# Workbook : Data Wrangling

To get a feel for data wrangling and to help get you started thinking about your second assignment. We'll work through an example in this workbook to:
* read a DataFrame into Python
* wrangle the data
* clean the data

# Part I: Setup

Data wrangling often requires additional functionality outside what's included in Python by default. For this, we'll import other functions from helpful packages.

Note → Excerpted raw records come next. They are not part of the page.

-- ==== Sys2Proof/Laws/Kept/Selvedge.lean ====
section
/-! SUPPORT. What the operations and meanings of Machine/Selvedge.lean keep: the queue, the clock, the canonical forms, and every
component of the state that they have no business with. -/
namespace Sys2Proof.Machine

set_option linter.all false

theorem State.svLock_kept {K : Keep} {s0 : State} (s : State) (i : Nat) (b : Bool) (hs : Kept K s0 s) : Kept K s0 (State.svLock s i b) := by
  unfold State.svLock
  repeat' (first
    | with_reducible assumption | with_reducible apply State.p_kept)

theorem State.svDiscard_kept {K : Keep} {s0 : State} (s : State) (hs : Kept K s0 s) (kirq : K.irq = false := by assumption) (kcyc : K.cyc = false := by assumption) (kmsi : K.msi = false := by assumption) (kshu : K.shu = false := by assumption) (kslv : K.slv = false := by assumption) : Kept K s0 (State.svDiscard s) := by
  unfold State.svDiscard
  repeat' (first
    | with_reducible assumption | intro _ | with_reducible apply ite_kept | with_reducible apply ite_fst_kept | with_reducible apply State.updSlv_kept
    | with_reducible apply State.inc_kept | with_reducible apply State.ev_kept | dsimp only | split)

theorem State.svLink_kept {K : Keep} {s0 : State} (s : State) (hs : Kept K s0 s) (kirq : K.irq = false := by assumption) (kcyc : K.cyc = false := by assumption) (kmsi : K.msi = false := by assumption) (kshu : K.shu = false := by assumption) (kslv : K.slv = false := by assumption) : Kept K s0 (State.svLink s) := by
  unfold State.svLink
  repeat' (first
    | with_reducible assumption | intro _ | with_reducible apply ite_kept | with_reducible apply ite_fst_kept | with_reducible apply State.p_kept
    | with_reducible apply State.ev_kept | with_reducible apply State.svDiscard_kept | extract_lets | dsimp only | split)

theorem State.svSearch_kept {K : Keep} {s0 : State} (s : State) (i : Nat) (hs : Kept K s0 s) (kirq : K.irq = false := by assumption) (kcyc : K.cyc = false := by assumption) (kmsi : K.msi = false := by assumption) (kshu : K.shu = false := by assumption) (kslv : K.slv = false := by assumption) : Kept K s0 (State.svSearch s i) := by
  unfold State.svSearch
  repeat' (first
    | with_reducible assumption | intro _ | with_reducible apply State.svLock_kept | with_reducible apply State.inc_kept
    | with_reducible apply State.updSlv_kept | with_reducible apply State.svLink_kept | dsimp only)

theorem execSvAlignmentMarker_kept {K : Keep} {s0 : State} (i : Fin 4) (b : List Byte) (onTime : Bool) (s : State) (hs : Kept K s0 s) (kirq : K.irq = false := by assumption) (kcyc : K.cyc = false := by assumption) (kmsi : K.msi = false := by assumption) (kshu : K.shu = false := by assumption) (kslv : K.slv = false := by assumption) : KeptO K s0 (execSvAlignmentMarker i b onTime s) := by
  unfold execSvAlignmentMarker
  repeat' (first
    | with_reducible assumption | intro _ | with_reducible apply next_kept | with_reducible apply ite_kept | with_reducible apply ite_fst_kept
    | with_reducible apply State.when_kept | with_reducible apply State.updSlv_kept | with_reducible apply State.svLink_kept
    | with_reducible apply State.svSearch_kept | with_reducible apply State.svLock_kept | extract_lets | dsimp only | split)

theorem execSvMarkerLoss_kept {K : Keep} {s0 : State} (i : Fin 4) (s : State) (hs : Kept K s0 s) (kirq : K.irq = false := by assumption) (kcyc : K.cyc = false := by assumption) (kmsi : K.msi = false := by assumption) (kshu : K.shu = false := by assumption) (kslv : K.slv = false := by assumption) : KeptO K s0 (execSvMarkerLoss i s) := by
  unfold execSvMarkerLoss
  repeat' (first
    | with_reducible assumption | intro _ | with_reducible apply next_kept | with_reducible apply State.when_kept
    | with_reducible apply State.svSearch_kept | dsimp only)

theorem State.slvCtlWrite_kept {K : Keep} {s0 : State} (s : State) (v : Word) (hs : Kept K s0 s) (kirq : K.irq = false := by assumption) (kcyc : K.cyc = false := by assumption) (kmsi : K.msi = false := by assumption) (kshu : K.shu = false := by assumption) (kslv : K.slv = false := by assumption) : Kept K s0 (State.slvCtlWrite s v) := by
  unfold State.slvCtlWrite
  repeat' (first
    | with_reducible assumption | intro _ | with_reducible apply ite_kept | with_reducible apply ite_fst_kept | with_reducible apply State.wrRW_kept
    | with_reducible apply State.when_kept | with_reducible apply State.updSlv_kept | with_reducible apply State.p_kept
    | with_reducible apply State.svLink_kept | extract_lets | dsimp only | split)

**Import the following packages using their common shortened name found in parentheses:**

* `numpy` (`np`)
* `pandas` (`pd`)

In [1]:
## YOUR CODE HERE
import numpy as np
import pandas as pd

**Run the following cell code to make things throughout the rest of this workbook a little prettier.** (Note: You don't have to edit code here, but are free to and see what changes to be sure you understand each line.)

In [2]:
# Configure libraries

# Don't display too many rows/cols of DataFrames
pd.options.display.max_rows = 7
pd.options.display.max_columns = 8

# Round decimals when displaying DataFrames
pd.set_option('precision', 2)

**Read the CSV file at the URL 'https://raw.githubusercontent.com/fivethirtyeight/data/master/steak-survey/steak-risk-survey.csv' into Python in and assign it to the variable `survey`**.

In [3]:
## YOUR CODE HERE
survey = pd.read_csv('https://raw.githubusercontent.com/fivethirtyeight/data/master/steak-survey/steak-risk-survey.csv')

In [4]:
assert survey.shape == (551, 15)

These data contain survey responses from Americans who responded to a SurveyMonkey Audience poll. These data were used in the [FiveThirtyEight](https://fivethirtyeight.com) article: *[How Americans Like Their Steak](https://fivethirtyeight.com/features/how-americans-like-their-steak/)*

# Part II: Wrangling

**Write a line of code to look at the first few rows of the DataFrame**

In [5]:
survey.head()

Unnamed: 0,RespondentID,"Consider the following hypothetical situations: <br>In Lottery A, you have a 50% chance of success, with a payout of $100. <br>In Lottery B, you have a 90% chance of success, with a payout of $20. <br><br>Assuming you have $10 to bet, would you play Lottery A or Lottery B?",Do you ever smoke cigarettes?,Do you ever drink alcohol?,...,Age,Household Income,Education,Location (Census Region)
0,,Response,Response,Response,...,Response,Response,Response,Response
1,3240000000.0,Lottery B,,,...,,,,
2,3230000000.0,Lottery A,No,Yes,...,> 60,"$50,000 - $99,999",Some college or Associate degree,East North Central
3,3230000000.0,Lottery A,No,Yes,...,> 60,"$150,000+",Graduate degree,South Atlantic
4,3230000000.0,Lottery B,Yes,Yes,...,> 60,"$50,000 - $99,999",Bachelor degree,New England


What do you notice about the first row of the dataframe? Notice that it's not actually an observation from a respondent? **Remove this row from the dataset. Assign this back to the variable `survey`. Print the first few rows again to make sure you've accomplished this.**

In [6]:
## YOUR CODE HERE 
survey  = survey.iloc[1:]
survey.head()

Unnamed: 0,RespondentID,"Consider the following hypothetical situations: <br>In Lottery A, you have a 50% chance of success, with a payout of $100. <br>In Lottery B, you have a 90% chance of success, with a payout of $20. <br><br>Assuming you have $10 to bet, would you play Lottery A or Lottery B?",Do you ever smoke cigarettes?,Do you ever drink alcohol?,...,Age,Household Income,Education,Location (Census Region)
1,3240000000.0,Lottery B,,,...,,,,
2,3230000000.0,Lottery A,No,Yes,...,> 60,"$50,000 - $99,999",Some college or Associate degree,East North Central
3,3230000000.0,Lottery A,No,Yes,...,> 60,"$150,000+",Graduate degree,South Atlantic
4,3230000000.0,Lottery B,Yes,Yes,...,> 60,"$50,000 - $99,999",Bachelor degree,New England
5,3230000000.0,Lottery B,No,Yes,...,> 60,"$50,000 - $99,999",Graduate degree,Middle Atlantic


In [7]:
assert survey.shape == (550, 15)

Notice that there are a lot of different questions that were asked of respondents (columns) and 550 people who responded to the survey (rows). 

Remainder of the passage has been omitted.